Thomas Riou : Les trois piliers de notre stratégie RSE sont les suivants : « People first », « Eco solutions », et « Act for society ». C’est ce dernier qui se rapporte à votre question. Verescence est un groupe international avec un fort ancrage local. Actuellement, nous sommes les seuls dans le monde à avoir en tant que verrier, leader en flaconnage, des implantations au plus près de nos clients. Nos sites se situent sur la côte Est des Etats-Unis, en France et en Espagne. Ces trois zones représentent 80 % du conditionnement des parfums de luxe dans le monde. Il nous manquait l’Asie, région que nous couvrons désormais, suite à l’acquisition du verrier sud-coréen Pacificglas. Dans cet ensemble, notre stratégie est très claire. Nous refusons la mise en œuvre de longues chaînes logistiques. Nos implantations locales produisent pour les clients locaux. De même, côté fournisseurs, 96 % de la totalité de nos achats sont des achats locaux. Nous créons des écosystèmes qui nous permettent d’être autonomes dans chacune de nos zones. 

Qu’en est-il des process de production eux-mêmes ?

Thomas Riou : Nous travaillons en permanence sur ces derniers pour optimiser nos performances en matière d’émissions de CO2, de consommation d’eau, et de production de déchets. Notre approche est globale et nous travaillons au quotidien avec l’ensemble des équipes pour favoriser des investissements moins émetteurs et moins énergivores.

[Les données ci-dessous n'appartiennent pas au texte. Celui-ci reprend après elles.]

-- ==== Sys2Proof/Machine/TahrInteger.lean ====
section
/-! DEFINITION. The integer instructions of the Tahr engines (R324). -/

namespace Sys2Proof.Machine

/-- ADD. -/
def execTahrAdd (x : TahrOp) (s : State) : Res := tahrBin 0x01 (zC ||| zI) 1 x (fun a b => (a + b, 0)) s

/-- SUB. -/
def execTahrSub (x : TahrOp) (s : State) : Res := tahrBin 0x02 (zC ||| zI) 1 x (fun a b => (a - b, 0)) s

/-- ADDI. -/
def execTahrAddi (x : TahrOp) (s : State) : Res := tahrImm 0x03 (zB ||| zC) x (fun a i => a + i) s

/-- MUL. -/
def execTahrMul (x : TahrOp) (s : State) : Res := tahrBin 0x04 (zC ||| zI) 3 x (fun a b => (a * b, 0)) s

/-- The quotient, truncated toward zero, of DIV; −2^63 / −1 gives −2^63. -/
def tahrQuot (a b : BitVec 64) : BitVec 64 := BitVec.ofInt 64 (a.toInt.tdiv b.toInt)

/-- DIV: B = 0 gives 0 and sets FLAGS bit 0. -/
def execTahrDiv (x : TahrOp) (s : State) : Res :=
  tahrBin 0x05 (zC ||| zI) 20 x (fun a b => if b = 0 then (0, 1) else (tahrQuot a b, 0)) s

/-- REM: B = 0 gives A and sets FLAGS bit 0. -/
def execTahrRem (x : TahrOp) (s : State) : Res :=
  tahrBin 0x06 (zC ||| zI) 20 x (fun a b => if b = 0 then (a, 1) else (a - b * tahrQuot a b, 0)) s

/-- AND. -/
def execTahrAnd (x : TahrOp) (s : State) : Res := tahrBin 0x07 (zC ||| zI) 1 x (fun a b => (a &&& b, 0)) s

/-- OR. -/
def execTahrOr (x : TahrOp) (s : State) : Res := tahrBin 0x08 (zC ||| zI) 1 x (fun a b => (a ||| b, 0)) s

/-- XOR. -/
def execTahrXor (x : TahrOp) (s : State) : Res := tahrBin 0x09 (zC ||| zI) 1 x (fun a b => (a ^^^ b, 0)) s

/-- ANDI. -/
def execTahrAndi (x : TahrOp) (s : State) : Res := tahrImm 0x0A (zB ||| zC) x (fun a i => a &&& i) s

/-- ORI. -/
def execTahrOri (x : TahrOp) (s : State) : Res := tahrImm 0x0B (zB ||| zC) x (fun a i => a ||| i) s

/-- XORI. -/
def execTahrXori (x : TahrOp) (s : State) : Res := tahrImm 0x0C (zB ||| zC) x (fun a i => a ^^^ i) s

/-- The count of a shift: bits 5:0. -/
def shiftCount (b : BitVec 64) : Nat := (b.extractLsb' 0 6).toNat

/-- SHL. -/
def execTahrShl (x : TahrOp) (s : State) : Res := tahrBin 0x0D (zC ||| zI) 1 x (fun a b => (a <<< shiftCount b, 0)) s

/-- SHR. -/
def execTahrShr (x : TahrOp) (s : State) : Res := tahrBin 0x0E (zC ||| zI) 1 x (fun a b => (a >>> shiftCount b, 0)) s

/-- SAR. -/
def execTahrSar (x : TahrOp) (s : State) : Res := tahrBin 0x0F (zC ||| zI) 1 x (fun a b => (a.sshiftRight (shiftCount b), 0)) s

/-- SHLI; IMM[31:6] is 0. -/
def execTahrShli (x : TahrOp) (s : State) : Res :=
  tahrImm 0x10 (zB ||| zC ||| 0xFFFFFFC0) x (fun a i => a <<< shiftCount i) s

/-- SHRI; IMM[31:6] is 0. -/
def execTahrShri (x : TahrOp) (s : State) : Res :=
  tahrImm 0x11 (zB ||| zC ||| 0xFFFFFFC0) x (fun a i => a >>> shiftCount i) s

/-- SARI; IMM[31:6] is 0. -/
def execTahrSari (x : TahrOp) (s : State) : Res :=
  tahrImm 0x12 (zB ||| zC ||| 0xFFFFFFC0) x (fun a i => a.sshiftRight (shiftCount i)) s

/-- LDI; A is 0. -/
def execTahrLdi (x : TahrOp) (s : State) : Res := tahrImm 0x13 (zA ||| zB ||| zC) x (fun _ i => i) s

/-- LDIH: IMM × 2^32 + A[31:0]. -/
def execTahrLdih (x : TahrOp) (s : State) : Res :=
  tahrImm 0x14 (zB ||| zC) x (fun a i => i <<< 32 ||| a &&& 0xFFFFFFFF) s

/-- MIN. -/
def execTahrMin (x : TahrOp) (s : State) : Res := tahrBin 0x15 (zC ||| zI) 1 x (fun a b => (if a.slt b then a else b, 0)) s

/-- MAX. -/
def execTahrMax (x : TahrOp) (s : State) : Res := tahrBin 0x16 (zC ||| zI) 1 x (fun a b => (if a.slt b then b else a, 0)) s

/-- A BOOL result: 0 or 1 (R317). -/
def boolV (b : Bool) : BitVec 64 := if b then 1 else 0

/-- CMPEQ. -/
def execTahrCmpeq (x : TahrOp) (s : State) : Res := tahrBin 0x17 (zC ||| zI) 1 x (fun a b => (boolV (a == b), 0)) s

/-- CMPLT. -/
def execTahrCmplt (x : TahrOp) (s : State) : Res := tahrBin 0x18 (zC ||| zI) 1 x (fun a b => (boolV (a.slt b), 0)) s

/-- CMPLTU. -/
def execTahrCmpltu (x : TahrOp) (s : State) : Res := tahrBin 0x19 (zC ||| zI) 1 x (fun a b => (boolV (a.ult b), 0)) s

/-- CMPLE. -/
def execTahrCmple (x : TahrOp) (s : State) : Res := tahrBin 0x1A (zC ||| zI) 1 x (fun a b => (boolV (a.sle b), 0)) s

/-- SEL: A where C is not 0, else B. -/
def execTahrSel (x : TahrOp) (s : State) : Res :=
  tahrSet 0x1B zI 1 x (fun eng _ w => (if rdV eng (wC w) ≠ 0 then rdV eng (wA w) else rdV eng (wB w), 0)) s

/-- ABS; B is 0; −2^63 stays −2^63. -/
def execTahrAbs (x : TahrOp) (s : State) : Res := tahrBin 0x1C (zB ||| zC ||| zI) 1 x (fun a _ => (if a.slt 0 then -a else a, 0)) s

end Sys2Proof.Machine
end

Nous favorisons la mise en place de flux logistiques qui soient les plus simples possible. Nous équipons l’ensemble de nos sites industriels d’outils de mesure électronique équipés de système d’alerte qui permettent à tout instant de connaître le niveau de consommation d’eau, d’énergie. De plus, nous participons à des projets plus impactants, comme « Furnace for the future ». Soutenu par la Communauté européenne, il regroupe 19 verriers européens et doit aboutir à la création d’un four opérationnel de dernière génération sur la base d’une technologie de rupture. Il permettra de diminuer les émissions de CO2 des fours de 60 à 80 %.